4. "They" asked Him concerning her.
a. Whoever the "they" are, they remain unidentified.
b. The word "besought" often merely means "to ask a question", though the various contexts add other issues into the narrative mix.
c. The word "for" is pretty typical with "genitives" and carries the idea of "surrounding" a matter, person, or thing [see Robertson's grammar].
d. The "authority" issue hovers as a hold-over from the events in the synagogue and it is highly likely that Jesus had as much to do with going to Simon's house as Simon did.
e. In neither the exorcism, nor this healing, is any sense given that the "victim" took an active part in his/her deliverance. There is no focus upon "faith": there is only a focus upon Jesus addressing a significant problem.
5. And He, having stood above/over her...
a. Luke, alone, specifies that Jesus "stood over her" [using a word that Luke captured (18 of 21 uses are his)] (Matthew says, "He touched her hand"; Mark says, "He took her by the hand and lifted her up...").

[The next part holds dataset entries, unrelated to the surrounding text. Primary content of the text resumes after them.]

/-- The base tick of the next major LATCH (R121). -/
def nextMajor (s : State) : Nat :=
  let m := max 1 (s.get R.CYC_MAJOR_M)
  (s.now / 31250 / m + 1) * m

/-- The common gap of a cycle boundary (R121): no cycle of a configured class is in progress, and every class latches
next at the major LATCH. -/
def inGap (s : State) : Bool :=
  (configuredClasses s).all fun c =>
    let p := max 1 (classPeriod s c)
    ((s.cls c).phase == .idle || (s.cls c).phase == .late) && (s.now / p + 1) * p == nextMajor s * 31250

/-- The power gates of tiles (R51): set at a cycle boundary for tiles that the sheet, a change prepared or staged, and the
folio leave unused. -/
def gateTiles (s : State) : State :=
  let on := s.flag R.CLK_NAP_PGATE
  let sheets := s.imposer.sheet ++ s.olc.sheet
  let bound (kind i : Nat) : Bool := s.imposer.prepared.any fun pr => pr.moves.any fun m =>
    devCode m.2.1 == 0 && m.2.2 == i && (s.imposer.sheet[m.1]?).any (·.kind == kind)
  let used (kind i : Nat) : Bool :=
    (sheets.any fun (e : SheetEntry) => e.kind == kind && e.place == i && !e.remote) || bound kind i
  let bits (n : Nat) (f : Nat → Bool) : Nat := (List.range n).foldl (fun acc i => acc + bitNat (f i) * 2 ^ i) 0
  let s := s.set R.CLK_GATE_CORE (bits 8 fun i => on && !used 1 i)
  let s := s.set R.CLK_GATE_QUIRE (bits 8 fun i => on && !used 2 i)
  let loop (b : Bool) : Bool := if b then s.get R.SPN_STAT_LOOPB != 0 else s.get R.SPN_STAT_LOOPA != 0 || s.isWorker
  let s := s.set R.CLK_GATE_LANE (bits 2 fun i => on && (s.standalone || !loop (i == 1)))
  let s := s.setFlag R.CLK_GATE_TWN (on && s.partner.isNone)
  let asleep (n : Nat) : Bool := s.get (R.CAN_CTL_MODE n) == 4 && s.getBit R.CLK_GATE_CAN n
  let s := s.set R.CLK_GATE_CAN (bits 4 fun n => asleep n || on && s.get (R.CAN_CTL_MODE n) == 0)
  let s := s.set R.CLK_GATE_ETH (bits 2 fun n => on && s.get (R.ETH_PCFG_MODE n) == 0)
  (s.setFlag R.CLK_GATE_MTR (on && s.meter.chs.isEmpty && s.meter.pqcs.isEmpty)).lockShow

/-- Whether a block's expert page is unlocked (R116). -/
def expertOpen (s : State) (n : Nat) : Bool := s.getBit R.SYS_XOPEN_OPEN n

end Sys2Proof.Machine
end

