/-- Units that a change takes to other devices are delivered there. -/
def deliverMoves (s : State) (c : FolioContent) (new : List SheetEntry) : State :=
  State.forEach ((s.imposer.sheet.zip new).filter fun p => p.2.remote && p.1.key != p.2.key) (fun p s => deliverUnit s c p.2) s

/-- A change prepared (R269): the staged planes of its quires (R173), where `readback` tells which pass their check, units
delivered to workers (R276), and its target tiles powered (R51). A change that needs a staged plane of a switched program
ends the undo of it (R300). -/
def prepareChange (s : State) (c : FolioContent) (new : List SheetEntry) (pr : Prepared) (readback : Nat) : State :=
  let qs := moveQuires s c new
  let s := stagedValid (stagePlanes s qs c new) qs readback.testBit
  let s := s.when (s.olc.old.isSome && !qs.isEmpty) (·.raise R.OLC_STAT_NOUNDO)
  let s := deliverMoves s c new
  gateTiles ({ s with imposer := { s.imposer with prepared := some pr } }.raise R.IMP_STAT_WAIT)

/-- The items whose pins wait for a boundary (R277), by entry number. -/
def pendingPins (s : State) : List Nat :=
  let base := (R.IMP_XPIN_STATE 0).addr
  s.regs.filterMap fun p =>
    if base ≤ p.1 ∧ p.1 < base + 2048 ∧ bitsOf p.2 34 2 = 1 then some (p.1 - base) else none

/-- What a boundary makes of one pin (R277): refused, applied in place, or a move that passes the timing check. -/
def pinOne (c : FolioContent) (i : Nat) (acc : State × List SheetEntry × List (Nat × Nat × Nat)) :
    State × List SheetEntry × List (Nat × Nat × Nat) :=
  let (s, sheet, moves) := acc
  let d := devCode (s.get (R.IMP_XPIN_DEV i))
  let p := s.get (R.IMP_XPIN_PLACE i)
  let refuse := ((s.set (R.IMP_XPIN_STATE i) 3).raise R.IMP_EVT_PINREF, sheet, moves)
  match sheet[i]? with
  | none => refuse
  | some e =>
    if e.key = d * 16 + p then
      (sheetMark (s.set (R.IMP_XPIN_STATE i) 2) (updateAt (fun x => { x with pin := true }) i s.imposer.sheet),
        updateAt (fun x => { x with pin := true }) i sheet, moves)
    else
      match moveEntry s c sheet e d p with
      | some e' => if timingFits s c (sheet.set i e') 0 then (s, sheet.set i e', moves ++ [(i, d, p)]) else refuse
      | none => refuse

/-- The pins that wait for this boundary (R277): those that ask for a move become the prepared change. -/
def pinSearch (s : State) (c : FolioContent) (readback : Nat) : State :=
  let pins := pendingPins s
  let (s, new, moves) := pins.foldl (fun acc i => pinOne c i acc) (s, s.imposer.sheet, [])
  let s := s.when (!pins.isEmpty) (·.set R.IMP_STAT_TRIG 6)
  if moves.isEmpty then s else prepareChange s c new ⟨moves, 6, 0⟩ readback

/-- Entries whose pin has been taken away lose its mark (R277, R279). -/
def unpinned (s : State) (c : FolioContent) : State :=
  sheetMark s (s.imposer.sheet.mapIdx fun i e =>
    if e.pin && !e.fixed c && !s.flag (R.IMP_XPIN_PIN i) then { e with pin := false } else e)

/-- The entries that a loss affects (R267): units of a disabled quire, and units on a worker of which no device runs them. -/
def lostEntry (s : State) (c : FolioContent) (e : SheetEntry) : Bool :=
  (e.kind == 2 && s.getBit R.FAB_STAT_DIS e.place) || (e.kind == 1 && e.remote && (hostMembers s c e.addr).isEmpty)
def lostEntries (s : State) (c : FolioContent) : List Nat :=
  (List.range s.imposer.sheet.length).filter fun i => (s.imposer.sheet[i]?).any (lostEntry s c)

/-- A loss of a resource (R267): a trigger where units of the sheet were on it. -/
def lossTrigger (s : State) (on : SheetEntry → Bool) : State :=
  if s.imposer.sheet.any on then { s with imposer := { s.imposer with lossDue := true, lossNew := true } } else s

/-- The places that a lost entry may go to with the sheet that each gives and the value that ranks them, in the order of
ties (R264, R275): the least loaded quire, or the core with the smallest response or remote path. -/
def lossPlaces (s : State) (c : FolioContent) (sheet : List SheetEntry) (i : Nat) (e : SheetEntry) :
    List ((Nat × Nat) × List SheetEntry × (Nat × Nat)) :=
  let at' (d p : Nat) (rank : List SheetEntry → Option (Nat × Nat)) :=
    (moveEntry s c sheet e d p).bind fun e' => (rank (sheet.set i e')).map fun r => ((d, p), sheet.set i e', r)
  if e.kind = 2 then
    (List.range 8).filterMap fun q =>
      at' 0 q fun _ => some (((quireUnits c sheet q).map (fabricWeight s)).foldl fracAdd (0, 1))
  else
    match c.cores.find? (·.id == e.id) with
    | none => []
    | some u =>
      let own := (List.range 8).filterMap fun k => at' 0 k fun new =>
        let us := (sheetUnits c s.imposer.foreignUnits new).filter fun p => p.2 == k
        (coreResponse s (us.map (·.1)) u.cls).map (·, 1)
      let nodes := ((c.nodes.filter (·.hosting)).map fun n => n.addr / 2 * 2).eraseDups
      let far := nodes.flatMap fun n => (List.range 8).filterMap fun k =>
        at' (32 * (n / 64) + n % 64 / 2) k fun new => (remotePath s c new u n k).map (·, 1)
      own ++ far

/-- The best place of a list that passes the timing check with a margin of 0; the first of equals. -/
def bestPlace (s : State) (c : FolioContent) (xs : List ((Nat × Nat) × List SheetEntry × (Nat × Nat))) :
    Option ((Nat × Nat) × List SheetEntry × (Nat × Nat)) :=
  (xs.filter fun x => timingFits s c x.2.1 0).foldl (fun b x => match b with
    | none => some x
    | some y => if fracLt x.2.2 y.2.2 then some x else some y) none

b. Luke's focus is still upon the "authority" of Jesus which needs no "touch" or other element.
6. ...rebuked the fever [just as He had "rebuked" the demon]...
7. And it left her.
8. And instantly she, having arisen...
9. ...ministered to them [became a "deaconess"]. Luke 22:27 clearly establishes this "ministry" thesis as a fundamental aspect of Jesus' "identity".
III. The Themes Are Profound.
A. Jesus arises and ministers -- the mother-in-law arises and ministers.
B. The "problem" is that people are "taken with" problems -- demons and diseases.
C. The solution is the "authority" of Jesus.
D. Those who receive the solution become like Him in "ministry".